What you have to do »
Copy exactly the lines of the data below that run from the line holding "theorem loaded_draftLoaded (keep" through the line holding "(now : getF", both ends included.

Saved data entries:
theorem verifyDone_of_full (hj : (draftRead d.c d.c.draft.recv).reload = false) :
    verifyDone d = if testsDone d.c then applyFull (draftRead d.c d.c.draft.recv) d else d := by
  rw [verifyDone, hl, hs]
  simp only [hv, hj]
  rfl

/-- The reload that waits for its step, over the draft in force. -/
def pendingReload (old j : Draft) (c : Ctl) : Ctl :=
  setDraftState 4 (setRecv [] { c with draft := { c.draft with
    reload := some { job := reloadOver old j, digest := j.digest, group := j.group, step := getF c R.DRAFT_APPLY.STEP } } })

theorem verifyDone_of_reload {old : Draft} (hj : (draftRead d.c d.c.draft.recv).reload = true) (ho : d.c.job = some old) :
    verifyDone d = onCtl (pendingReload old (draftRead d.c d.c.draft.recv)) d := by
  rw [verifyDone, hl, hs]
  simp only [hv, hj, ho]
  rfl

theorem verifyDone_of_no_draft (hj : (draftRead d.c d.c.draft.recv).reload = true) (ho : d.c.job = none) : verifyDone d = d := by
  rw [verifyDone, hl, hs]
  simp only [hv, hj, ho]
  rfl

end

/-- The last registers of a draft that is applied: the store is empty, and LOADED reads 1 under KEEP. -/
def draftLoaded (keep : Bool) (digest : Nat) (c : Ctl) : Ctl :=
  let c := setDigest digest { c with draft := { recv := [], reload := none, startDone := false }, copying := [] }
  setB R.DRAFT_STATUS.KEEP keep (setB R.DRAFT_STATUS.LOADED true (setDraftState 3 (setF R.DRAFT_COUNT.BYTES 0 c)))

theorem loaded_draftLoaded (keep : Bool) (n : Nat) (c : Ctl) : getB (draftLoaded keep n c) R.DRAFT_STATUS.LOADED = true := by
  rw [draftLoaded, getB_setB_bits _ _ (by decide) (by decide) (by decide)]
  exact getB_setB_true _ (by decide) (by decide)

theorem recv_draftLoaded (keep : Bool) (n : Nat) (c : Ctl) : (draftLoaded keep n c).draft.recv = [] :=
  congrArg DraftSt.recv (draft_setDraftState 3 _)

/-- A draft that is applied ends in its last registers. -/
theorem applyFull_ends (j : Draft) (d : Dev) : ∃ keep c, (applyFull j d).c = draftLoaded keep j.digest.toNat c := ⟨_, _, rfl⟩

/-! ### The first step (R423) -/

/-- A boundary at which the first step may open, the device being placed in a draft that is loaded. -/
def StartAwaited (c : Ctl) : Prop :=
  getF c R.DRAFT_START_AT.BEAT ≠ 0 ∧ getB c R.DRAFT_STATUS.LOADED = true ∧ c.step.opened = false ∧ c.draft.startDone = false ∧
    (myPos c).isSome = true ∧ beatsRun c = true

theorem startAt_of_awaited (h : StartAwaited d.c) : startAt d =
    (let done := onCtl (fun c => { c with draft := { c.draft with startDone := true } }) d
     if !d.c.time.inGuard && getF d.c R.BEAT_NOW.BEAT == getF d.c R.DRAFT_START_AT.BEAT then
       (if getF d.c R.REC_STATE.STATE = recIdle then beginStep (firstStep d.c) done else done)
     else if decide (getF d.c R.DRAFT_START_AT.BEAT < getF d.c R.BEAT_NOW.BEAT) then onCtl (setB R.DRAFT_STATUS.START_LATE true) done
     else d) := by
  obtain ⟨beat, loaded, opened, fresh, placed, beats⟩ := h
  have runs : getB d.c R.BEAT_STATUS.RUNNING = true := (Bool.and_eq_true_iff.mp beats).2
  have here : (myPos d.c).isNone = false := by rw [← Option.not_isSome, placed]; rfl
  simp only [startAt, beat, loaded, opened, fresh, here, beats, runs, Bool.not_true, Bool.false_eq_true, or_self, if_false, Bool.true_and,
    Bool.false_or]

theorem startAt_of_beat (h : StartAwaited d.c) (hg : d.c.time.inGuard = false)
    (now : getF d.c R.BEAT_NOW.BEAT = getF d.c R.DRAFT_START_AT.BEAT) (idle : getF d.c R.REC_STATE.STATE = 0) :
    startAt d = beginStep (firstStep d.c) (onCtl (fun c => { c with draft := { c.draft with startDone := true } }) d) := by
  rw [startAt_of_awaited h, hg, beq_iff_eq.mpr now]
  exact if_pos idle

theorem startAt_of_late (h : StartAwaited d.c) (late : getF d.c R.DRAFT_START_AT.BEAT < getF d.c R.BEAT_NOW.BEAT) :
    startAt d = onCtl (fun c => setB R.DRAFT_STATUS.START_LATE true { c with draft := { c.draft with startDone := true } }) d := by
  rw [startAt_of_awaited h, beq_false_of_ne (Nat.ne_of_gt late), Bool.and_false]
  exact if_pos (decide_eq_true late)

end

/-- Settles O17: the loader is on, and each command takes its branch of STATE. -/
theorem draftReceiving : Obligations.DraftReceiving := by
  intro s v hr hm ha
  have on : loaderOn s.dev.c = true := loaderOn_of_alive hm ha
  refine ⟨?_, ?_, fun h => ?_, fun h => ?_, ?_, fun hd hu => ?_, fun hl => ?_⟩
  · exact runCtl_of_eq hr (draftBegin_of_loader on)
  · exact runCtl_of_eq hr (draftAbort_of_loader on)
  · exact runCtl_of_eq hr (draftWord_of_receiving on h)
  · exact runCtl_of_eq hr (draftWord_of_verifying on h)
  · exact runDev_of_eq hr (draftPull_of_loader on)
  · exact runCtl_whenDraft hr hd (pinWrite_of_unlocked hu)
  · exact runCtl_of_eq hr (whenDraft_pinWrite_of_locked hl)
...
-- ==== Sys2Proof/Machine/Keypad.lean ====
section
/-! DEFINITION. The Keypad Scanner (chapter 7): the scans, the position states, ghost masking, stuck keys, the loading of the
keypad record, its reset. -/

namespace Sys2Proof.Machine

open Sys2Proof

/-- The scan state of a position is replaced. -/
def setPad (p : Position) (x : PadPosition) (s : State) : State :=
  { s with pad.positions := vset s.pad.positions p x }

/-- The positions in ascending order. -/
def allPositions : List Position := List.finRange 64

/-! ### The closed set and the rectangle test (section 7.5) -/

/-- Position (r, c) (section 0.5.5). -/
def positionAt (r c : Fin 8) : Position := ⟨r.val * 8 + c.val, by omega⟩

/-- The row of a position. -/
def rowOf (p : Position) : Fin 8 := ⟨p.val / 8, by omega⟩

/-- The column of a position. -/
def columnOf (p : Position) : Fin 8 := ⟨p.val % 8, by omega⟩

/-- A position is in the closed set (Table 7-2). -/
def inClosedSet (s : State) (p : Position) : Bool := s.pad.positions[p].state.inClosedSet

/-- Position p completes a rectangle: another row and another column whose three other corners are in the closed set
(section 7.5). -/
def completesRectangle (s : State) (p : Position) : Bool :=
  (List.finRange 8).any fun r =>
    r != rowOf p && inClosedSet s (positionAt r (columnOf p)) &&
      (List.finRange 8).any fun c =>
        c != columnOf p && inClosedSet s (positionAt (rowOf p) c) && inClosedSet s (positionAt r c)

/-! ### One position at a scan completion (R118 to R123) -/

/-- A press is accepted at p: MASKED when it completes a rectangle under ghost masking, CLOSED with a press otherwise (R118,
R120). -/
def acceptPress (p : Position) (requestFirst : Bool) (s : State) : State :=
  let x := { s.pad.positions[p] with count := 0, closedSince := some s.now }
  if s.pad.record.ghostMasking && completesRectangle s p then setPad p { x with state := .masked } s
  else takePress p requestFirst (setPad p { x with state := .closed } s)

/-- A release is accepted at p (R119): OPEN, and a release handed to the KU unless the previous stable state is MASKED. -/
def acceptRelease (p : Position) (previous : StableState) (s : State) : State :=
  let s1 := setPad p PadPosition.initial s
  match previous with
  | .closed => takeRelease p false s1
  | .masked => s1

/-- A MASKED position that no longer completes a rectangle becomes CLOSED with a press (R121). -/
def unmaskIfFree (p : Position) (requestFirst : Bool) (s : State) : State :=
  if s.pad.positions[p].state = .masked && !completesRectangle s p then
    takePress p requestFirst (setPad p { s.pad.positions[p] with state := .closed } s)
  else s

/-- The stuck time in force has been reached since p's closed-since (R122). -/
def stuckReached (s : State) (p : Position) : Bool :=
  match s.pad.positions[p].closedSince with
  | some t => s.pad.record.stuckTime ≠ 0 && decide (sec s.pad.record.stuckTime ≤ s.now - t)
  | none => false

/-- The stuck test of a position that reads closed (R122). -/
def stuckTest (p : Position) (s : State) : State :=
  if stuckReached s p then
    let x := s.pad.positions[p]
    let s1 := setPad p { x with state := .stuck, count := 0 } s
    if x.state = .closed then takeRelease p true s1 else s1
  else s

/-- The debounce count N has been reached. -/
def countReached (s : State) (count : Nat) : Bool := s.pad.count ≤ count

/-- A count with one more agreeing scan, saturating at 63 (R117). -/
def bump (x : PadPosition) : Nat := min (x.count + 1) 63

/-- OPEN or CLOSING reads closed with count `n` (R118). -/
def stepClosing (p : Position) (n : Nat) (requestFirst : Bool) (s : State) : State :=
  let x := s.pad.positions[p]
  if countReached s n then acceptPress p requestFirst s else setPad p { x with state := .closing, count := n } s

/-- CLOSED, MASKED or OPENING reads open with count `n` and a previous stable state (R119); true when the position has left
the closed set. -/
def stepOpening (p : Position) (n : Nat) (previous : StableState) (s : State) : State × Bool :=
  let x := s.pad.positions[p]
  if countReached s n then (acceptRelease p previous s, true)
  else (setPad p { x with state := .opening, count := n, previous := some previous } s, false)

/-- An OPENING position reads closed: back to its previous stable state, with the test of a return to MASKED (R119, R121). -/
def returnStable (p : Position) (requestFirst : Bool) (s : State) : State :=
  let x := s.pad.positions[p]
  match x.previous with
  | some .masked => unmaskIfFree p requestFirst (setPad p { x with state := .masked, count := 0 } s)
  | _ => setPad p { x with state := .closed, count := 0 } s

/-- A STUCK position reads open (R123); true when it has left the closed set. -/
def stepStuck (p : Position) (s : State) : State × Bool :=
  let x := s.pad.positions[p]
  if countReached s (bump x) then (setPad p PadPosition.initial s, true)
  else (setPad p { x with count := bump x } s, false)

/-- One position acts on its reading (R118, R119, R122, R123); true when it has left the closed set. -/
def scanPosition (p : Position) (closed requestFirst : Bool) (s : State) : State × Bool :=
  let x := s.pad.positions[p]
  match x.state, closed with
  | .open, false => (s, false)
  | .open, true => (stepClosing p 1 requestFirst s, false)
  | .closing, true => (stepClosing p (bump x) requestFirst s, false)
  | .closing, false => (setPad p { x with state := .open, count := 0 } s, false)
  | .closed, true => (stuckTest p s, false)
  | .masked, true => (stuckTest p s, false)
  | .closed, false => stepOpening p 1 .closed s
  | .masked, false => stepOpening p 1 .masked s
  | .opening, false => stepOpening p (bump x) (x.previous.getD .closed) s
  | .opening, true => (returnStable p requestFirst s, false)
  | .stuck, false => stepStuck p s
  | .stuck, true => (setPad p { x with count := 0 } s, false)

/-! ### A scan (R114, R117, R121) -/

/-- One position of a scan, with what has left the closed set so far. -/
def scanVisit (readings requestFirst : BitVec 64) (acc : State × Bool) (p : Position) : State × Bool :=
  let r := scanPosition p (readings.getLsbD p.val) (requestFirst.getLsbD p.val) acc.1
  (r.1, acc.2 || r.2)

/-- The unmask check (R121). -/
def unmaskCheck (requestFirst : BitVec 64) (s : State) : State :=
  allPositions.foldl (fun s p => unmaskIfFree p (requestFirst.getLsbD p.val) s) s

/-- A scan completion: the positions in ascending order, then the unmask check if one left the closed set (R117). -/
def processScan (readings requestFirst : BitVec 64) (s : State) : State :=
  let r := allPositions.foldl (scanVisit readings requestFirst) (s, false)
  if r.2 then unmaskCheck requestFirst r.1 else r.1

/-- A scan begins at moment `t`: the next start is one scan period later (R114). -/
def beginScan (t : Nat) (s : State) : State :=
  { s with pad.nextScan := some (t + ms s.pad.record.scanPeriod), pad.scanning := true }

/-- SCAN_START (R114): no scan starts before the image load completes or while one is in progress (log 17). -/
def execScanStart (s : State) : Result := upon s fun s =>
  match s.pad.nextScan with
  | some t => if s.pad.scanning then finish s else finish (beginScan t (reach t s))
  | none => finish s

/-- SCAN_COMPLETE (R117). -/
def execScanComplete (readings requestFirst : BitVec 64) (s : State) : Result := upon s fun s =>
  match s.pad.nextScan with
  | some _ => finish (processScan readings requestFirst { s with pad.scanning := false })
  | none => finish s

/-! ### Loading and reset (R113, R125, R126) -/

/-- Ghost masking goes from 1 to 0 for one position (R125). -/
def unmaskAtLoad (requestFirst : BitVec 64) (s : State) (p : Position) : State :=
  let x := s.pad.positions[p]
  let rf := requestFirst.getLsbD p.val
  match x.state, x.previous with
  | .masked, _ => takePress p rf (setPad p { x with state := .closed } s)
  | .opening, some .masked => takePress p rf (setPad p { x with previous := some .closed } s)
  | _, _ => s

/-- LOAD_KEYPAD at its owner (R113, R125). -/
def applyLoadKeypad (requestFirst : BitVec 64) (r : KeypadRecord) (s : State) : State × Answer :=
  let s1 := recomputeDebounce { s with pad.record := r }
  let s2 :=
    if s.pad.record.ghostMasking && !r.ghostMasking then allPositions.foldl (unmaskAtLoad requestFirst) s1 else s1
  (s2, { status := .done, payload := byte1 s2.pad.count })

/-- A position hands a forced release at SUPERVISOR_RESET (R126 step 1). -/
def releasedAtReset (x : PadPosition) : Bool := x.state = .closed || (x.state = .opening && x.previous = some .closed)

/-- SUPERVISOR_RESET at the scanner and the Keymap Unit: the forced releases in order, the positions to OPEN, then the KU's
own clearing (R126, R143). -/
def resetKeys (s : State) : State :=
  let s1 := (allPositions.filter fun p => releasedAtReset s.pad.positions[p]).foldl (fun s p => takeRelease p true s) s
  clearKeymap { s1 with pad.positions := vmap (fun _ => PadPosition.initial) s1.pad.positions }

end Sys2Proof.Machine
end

Output of the task »
theorem loaded_draftLoaded (keep : Bool) (n : Nat) (c : Ctl) : getB (draftLoaded keep n c) R.DRAFT_STATUS.LOADED = true := by
  rw [draftLoaded, getB_setB_bits _ _ (by decide) (by decide) (by decide)]
  exact getB_setB_true _ (by decide) (by decide)

theorem recv_draftLoaded (keep : Bool) (n : Nat) (c : Ctl) : (draftLoaded keep n c).draft.recv = [] :=
  congrArg DraftSt.recv (draft_setDraftState 3 _)

/-- A draft that is applied ends in its last registers. -/
theorem applyFull_ends (j : Draft) (d : Dev) : ∃ keep c, (applyFull j d).c = draftLoaded keep j.digest.toNat c := ⟨_, _, rfl⟩

/-! ### The first step (R423) -/

/-- A boundary at which the first step may open, the device being placed in a draft that is loaded. -/
def StartAwaited (c : Ctl) : Prop :=
  getF c R.DRAFT_START_AT.BEAT ≠ 0 ∧ getB c R.DRAFT_STATUS.LOADED = true ∧ c.step.opened = false ∧ c.draft.startDone = false ∧
    (myPos c).isSome = true ∧ beatsRun c = true

theorem startAt_of_awaited (h : StartAwaited d.c) : startAt d =
    (let done := onCtl (fun c => { c with draft := { c.draft with startDone := true } }) d
     if !d.c.time.inGuard && getF d.c R.BEAT_NOW.BEAT == getF d.c R.DRAFT_START_AT.BEAT then
       (if getF d.c R.REC_STATE.STATE = recIdle then beginStep (firstStep d.c) done else done)
     else if decide (getF d.c R.DRAFT_START_AT.BEAT < getF d.c R.BEAT_NOW.BEAT) then onCtl (setB R.DRAFT_STATUS.START_LATE true) done
     else d) := by
  obtain ⟨beat, loaded, opened, fresh, placed, beats⟩ := h
  have runs : getB d.c R.BEAT_STATUS.RUNNING = true := (Bool.and_eq_true_iff.mp beats).2
  have here : (myPos d.c).isNone = false := by rw [← Option.not_isSome, placed]; rfl
  simp only [startAt, beat, loaded, opened, fresh, here, beats, runs, Bool.not_true, Bool.false_eq_true, or_self, if_false, Bool.true_and,
    Bool.false_or]

theorem startAt_of_beat (h : StartAwaited d.c) (hg : d.c.time.inGuard = false)
    (now : getF d.c R.BEAT_NOW.BEAT = getF d.c R.DRAFT_START_AT.BEAT) (idle : getF d.c R.REC_STATE.STATE = 0) :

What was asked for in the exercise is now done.